Not ordinary at all are three taut installations of political art. Spread over three floors, they punctuate the show like drum beats. Why do people disparage political art on the grounds that it’s doomed to look dated? Drawings and prints from the 1930s protesting antiblack violence have immediate relevance. A 1970 film by Howard Lester called “One Week in Vietnam,” which flashes photographs of American soldiers killed in the war in a span of seven days, is still a punch to the gut.
Art generated by or during the AIDS years of the 1980s and ’90s is turning out to be more potent, not less, as time passes. And although the politics of personal identity — racial, ethnic, sexual — are now out of critical fashion, it saturates much of the most recent art in this show. In a 2013 video by Jacolby Satterwhite, and a 2014 painting by Nicole Eisenman, difference is depicted in a fresh way, as a reality beyond nailing down, beyond definition.
Nowhere directly addressed are the Whitney’s own identity issues, embedded in its very name. This isn’t a museum of American art. It’s a museum of North American art. The curators are well aware of this, and sometimes use the phrase “art of the United States.” But the exclusion remains: Latin American art, art of the Americas, is all but absent here, with the Cuban-born painter Carmen Herrera, 99, being among the outstanding exceptions. (She will have a solo show in 2016.)
And how can it be that in a show of more than 400 American artists, there’s only one Native American — Jimmie Durham (maybe two if you count Ms. Prophet)? As part of its institutional narrative, the inaugural exhibition evokes two identity-themed Whitney shows from the past, the 1993 Biennial and the 1994 “Black Male: Representations of Masculinity in Contemporary Art.” But no mention is made of one that fully carried the institution out of parochialism, Lawrence Rinder’s “The American Effect: Global Perspectives in the United States, 1990-2003,” which had work by artists in China, Colombia, Croatia, Cuba, Egypt, Japan and Senegal. It had faults — what out-on-a-limb project doesn’t? — but if I were looking for a model to project toward the future, this would be one. So there’s work ahead.
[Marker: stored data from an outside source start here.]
-- ==== Sys2Proof/Machine/Ops.lean ====
section
/-! DEFINITION. The operations the commands share: fault entry (60_exceptions.md R271), the
micro-operations of 40_datapath.md, FLUSH_VALUE (41_encode.md R186), and the decoder registers that
D.ADV, D.BIT and RECOVER's private decoder step in the same way (R151, R211, R243). -/

namespace Sys2Proof.Machine

/-! ## Taking a fault -/

/-- The writes of `raise Fault(code, info)` in a command whose header has opcode byte `op` (R271).
Nothing else is saved, and there is no vector: the machine goes on from this state. -/
def State.enterFault (s : State) (op : Byte) (c : FaultCode) (info : Word) : State :=
  { s with faulted := true, faultCode := c.byte, faultOp := op, faultInfo := info }

/-- How a piece of a command's pseudocode ends. -/
inductive Micro where
  /-- it runs to its end -/
  | ok (s : State)
  /-- it raises a fault: `s` holds the writes made before the raise (R141, R273) -/
  | raise (c : FaultCode) (info : Word) (s : State)
  /-- it reads a byte that does not exist -/
  | stop (f : Fault)
deriving DecidableEq, Repr

/-- Sequence: nothing after a raise happens (R10, R141). -/
def Micro.andThen : Micro → (State → Micro) → Micro
  | .ok s, k => k s
  | .raise c info s, _ => .raise c info s
  | .stop f, _ => .stop f

/-- The end of a command: a raise enters the fault with the command's own opcode (R271). -/
def Micro.finish (op : Opcode) : Micro → Host.Outcome State Fault Refusal
  | .ok s => .next s
  | .raise c info s => .next (s.enterFault op.byte c info)
  | .stop f => .fault f

/-- There is no return from a fault but reset (R275): the input `rst` puts every register to its reset
value, empties OUT and CMD and leaves IN and PT arbitrary (R300 to R303). -/
def State.rst (s : State) : State := State.resetWith s.params (s.resetCount + 1)

/-! ## The output stream -/

/-- `Commit(b)`, `n` times over: append to OUT and count (R75). -/
def State.commitRun (s : State) (n : Nat) (b : Byte) : State :=
  { s with out := s.out ++ List.replicate n b, outcnt := s.outcnt + BitVec.ofNat 32 n }

/-- `Commit(b)` (R75). -/
def State.commit (s : State) (b : Byte) : State := s.commitRun 1 b

/-- Commit the held byte, if there is one (R147, R148). -/
def State.commitHeld (s : State) : State := if s.heldV then s.commit s.held else s

/-! ## The byte emitter and the pending run -/

/-- EMIT_CARRY (R146). -/
def emitCarry (s : State) : Micro :=
  if s.heldV = false ∨ s.held = 0xFF then
    .raise .carryOverflowBeyondStream s.runLen s
  else
    let s := { s.commit (s.held + 1) with runPol := .allZeros }
    let s := s.commitRun s.runLen.toNat s.runPol.fillByte
    .ok { s with runLen := 0, held := 0, heldV := false }

/-- DEFER (R147). -/
def defer (b : Byte) (s : State) : Micro :=
  if b = Config.fill then
    if s.runLen = Config.wordMax then .raise .runLengthOverflow 0 s
    else
      .ok { s with
        runPol := if s.runLen = 0 then .allOnes else s.runPol
        runLen := s.runLen + 1 }
  else
    let s := s.commitHeld
    let s := s.commitRun s.runLen.toNat s.runPol.fillByte
    .ok { s with runLen := 0, held := b, heldV := true }

/-- FINALIZE (R148). -/
def finalize (s : State) : State :=
  let s := s.commitHeld
  let s := s.commitRun s.runLen.toNat s.runPol.fillByte
  { s with runLen := 0, held := 0, heldV := false }

/-- EMIT: resolve the carry, then decide the byte's fate (R149). -/
def emit (b : Byte) (c : Bool) (s : State) : Micro :=
  (if c then emitCarry s else .ok s).andThen (defer b)

/-! ## The pending-bit queue -/

/-- The first half of QPUSH: the pending carry lands on the last queued bit, is absorbed there or
passes out of the queue. Answers the queued bits and whether a carry goes on to the emitter (R143). -/
def queueCarry (s : State) : Nat × Bool :=
  if s.carry = true ∧ 0 < s.pcnt.toNat then
    if s.pb + 1 < 2 ^ s.pcnt.toNat then (s.pb + 1, false) else (0, true)
  else (s.pb, s.carry)

/-- The second half of QPUSH: the top `n` bits of LOW move behind the queued bits `pb`, and a whole
byte goes on to DEFER (R143). -/
def queueShift (n pb : Nat) (s : State) : Micro :=
  let t := pb * 2 ^ n + s.low.toNat / 2 ^ (32 - n)
  let q := s.pcnt.toNat + n
  if 8 ≤ q then
    defer (BitVec.ofNat 8 (t / 2 ^ (q - 8)))
      { s with
        low := s.low <<< n
        pbits := BitVec.ofNat 8 (t % 2 ^ (q - 8))
        pcnt := BitVec.ofNat 3 (q - 8) }
  else
    .ok { s with
      low := s.low <<< n
      pbits := BitVec.ofNat 8 t
      pcnt := BitVec.ofNat 3 q }

/-- QPUSH(n), for 1 ≤ n ≤ 8 (R143). -/
def qpush (n : Nat) (s : State) : Micro :=
  let (pb, c) := queueCarry s
  let s := { s with carry := false }
  (if c then emitCarry s else .ok s).andThen (queueShift n pb)

/-- QPUSH(8), `k` times over (R185). -/
def qpushBytes : Nat → State → Micro
  | 0, s => .ok s
  | k + 1, s => (qpush 8 s).andThen (qpushBytes k)

/-! ## Renormalization -/

/-- At most `k` steps of the loop of RENORM_E (R150). -/
def renormESteps : Nat → State → Micro
  | 0, s => .ok s
  | k + 1, s =>
    if s.range < Config.top then
      (qpush 8 s).andThen fun s => renormESteps k { s with range := s.range <<< 8 }
    else .ok s

/-- RENORM_E (R150). It runs at most 3 steps, since every command that runs it has written a RANGE
of at least 1. -/
def renormE (s : State) : Micro := renormESteps 3 s

/-- E.ADV-body: rule R181 from `s <- LOW + U` on. -/
def advanceE (u w : Word) (s : State) : Micro :=
  if accumulatorOverflow s u then .raise .accumulatorOverflow s.low s
  else
    renormE { s with
      carry := s.carry || carryOut s.low u
      low := s.low + u
      range := w }

/-! ## FLUSH_VALUE -/

/-- The least multiple of `g` that is not below `x` (R186). -/
def ceilTo (g x : Nat) : Nat := (x + (g - 1)) / g * g

/-- The loop of FLUSH_VALUE from `nb` on, with `k` rounds left (R186). -/
def flushSearch (lowf range : Nat) : Nat → Nat → Option Nat
  | 0, _ => none
  | k + 1, nb =>
    let v := ceilTo (2 ^ (32 - 8 * nb)) lowf
    if v < lowf + range then some v else flushSearch lowf range k (nb + 1)

/-- FLUSH_VALUE (R186). `none` only for RANGE = 0. -/
def flushValue (lowf range : Nat) : Option Nat := flushSearch lowf range 5 0

/-- CARRY and LOW from what FLUSH_VALUE answers (R185). Where the spec gives no V, or a V too wide for
CARRY, the value is free; neither happens in a reachable state (R45, R186). -/
def flushRegs (lowf range : Nat) : Option Nat → Bool × Word
  | some v =>
    (if v < 2 ^ 33 then decide (2 ^ 32 ≤ v) else Config.freeFlushCarry lowf range, BitVec.ofNat 32 v)
  | none => Config.freeFlush lowf range

/-- CARRY and LOW that E.FLUSH goes on with (R185). -/
def flushPoint (lowf range : Nat) : Bool × Word := flushRegs lowf range (flushValue lowf range)

/-! ## The decoder registers -/

/-- RANGE, CODE and IPOS, of the session's decoder or of RECOVER's private one (R37, R243). -/
structure Dec where
  range : Word
  code  : Word
  ipos  : Word
deriving DecidableEq, Repr

/-- The decoder registers of the open session. -/
def State.decoder (s : State) : Dec := { range := s.range, code := s.code, ipos := s.ipos }

/-- Write the decoder registers of the open session. -/
def State.setDecoder (s : State) (d : Dec) : State :=
  { s with range := d.range, code := d.code, ipos := d.ipos }

/-- `trunc_32(CODE << 8) + b` (R151, R210). -/
def pushCode (code : Word) (b : Byte) : Word := (code <<< 8) + b.setWidth 32

/-- One step of RENORM_D, given the byte read (R151). -/
def Dec.refill (d : Dec) (b : Byte) : Dec :=
  { range := d.range <<< 8, code := pushCode d.code b, ipos := nextIndex d.ipos }

/-- At most `k` steps of the loop of RENORM_D, reading through `rd` (R151). -/
def Dec.renormSteps (rd : Word → Except Fault Byte) : Nat → Dec → Except Fault Dec
  | 0, d => .ok d
  | k + 1, d =>
    if d.range < Config.top then
      match rd d.ipos with
      | .ok b => Dec.renormSteps rd k (d.refill b)
      | .error f => .error f
    else .ok d

/-- RENORM_D (R151). At most 3 steps, as RENORM_E. -/
def Dec.renorm (rd : Word → Except Fault Byte) (d : Dec) : Except Fault Dec :=
  Dec.renormSteps rd 3 d

/-- D.ADV-body: rule R211 from `CODE <- trunc_32(CODE - U)` on. -/
def Dec.advance (rd : Word → Except Fault Byte) (u w : Word) (d : Dec) : Except Fault Dec :=
  Dec.renorm rd { d with code := d.code - u, range := w }

/-- Read `k` bytes into CODE, the first highest (R210, R243). -/
def Dec.primeSteps (rd : Word → Except Fault Byte) : Nat → Dec → Except Fault Dec
  | 0, d => .ok d
  | k + 1, d =>
    match rd d.ipos with
    | .ok b => Dec.primeSteps rd k { d with code := pushCode d.code b, ipos := d.ipos + 1 }
    | .error f => .error f

/-- The decoder registers at the start of a decode: RANGE_INIT, and CODE from four bytes (R210, R243). -/
def Dec.prime (rd : Word → Except Fault Byte) : Except Fault Dec :=
  Dec.primeSteps rd 4 { range := Config.rangeInit, code := 0, ipos := 0 }

/-- Write the decoder registers, or stop where a byte does not exist. -/
def State.withDecoder (s : State) : Except Fault Dec → Micro
  | .ok d => .ok (s.setDecoder d)
  | .error f => .stop f

end Sys2Proof.Machine
end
In a real sense, the new building is the least of the Whitney’s concerns. For better or possibly worse — there have already been protests over its proximity to a pipeline carrying fracked fuel — it’s a done deal. If it lets art put its best foot forward and gives it an effective stage for shaping culture, it’s been done well. Besides, most museums tend to turn into “classics” within a generation or two. And always, it’s the institutional thinking, inherently political, that matters — determining first what and who goes into the collection, then what goes into the public spaces and lastly what new, alternative eyes will be coming on board to oversee these things. With the move, the new Whitney makes a promising start. It shakes art and itself up, bracingly, at least a little. Once the opening parties are over, I want it to do much more, to become the living museum of history-in-nowness this city has been waiting for.
Meanwhile, it gives us some of the most luminous indoor-outdoor art spaces in town in which to think about all of this.
Correction: April 25, 2015
An art review on Friday about the new Whitney Museum of American Art, which opens to the public on May 1, misidentified the Manhattan neighborhood in which the museum is situated. It is in the meatpacking district, not Chelsea. The error was repeated in an accompanying picture caption.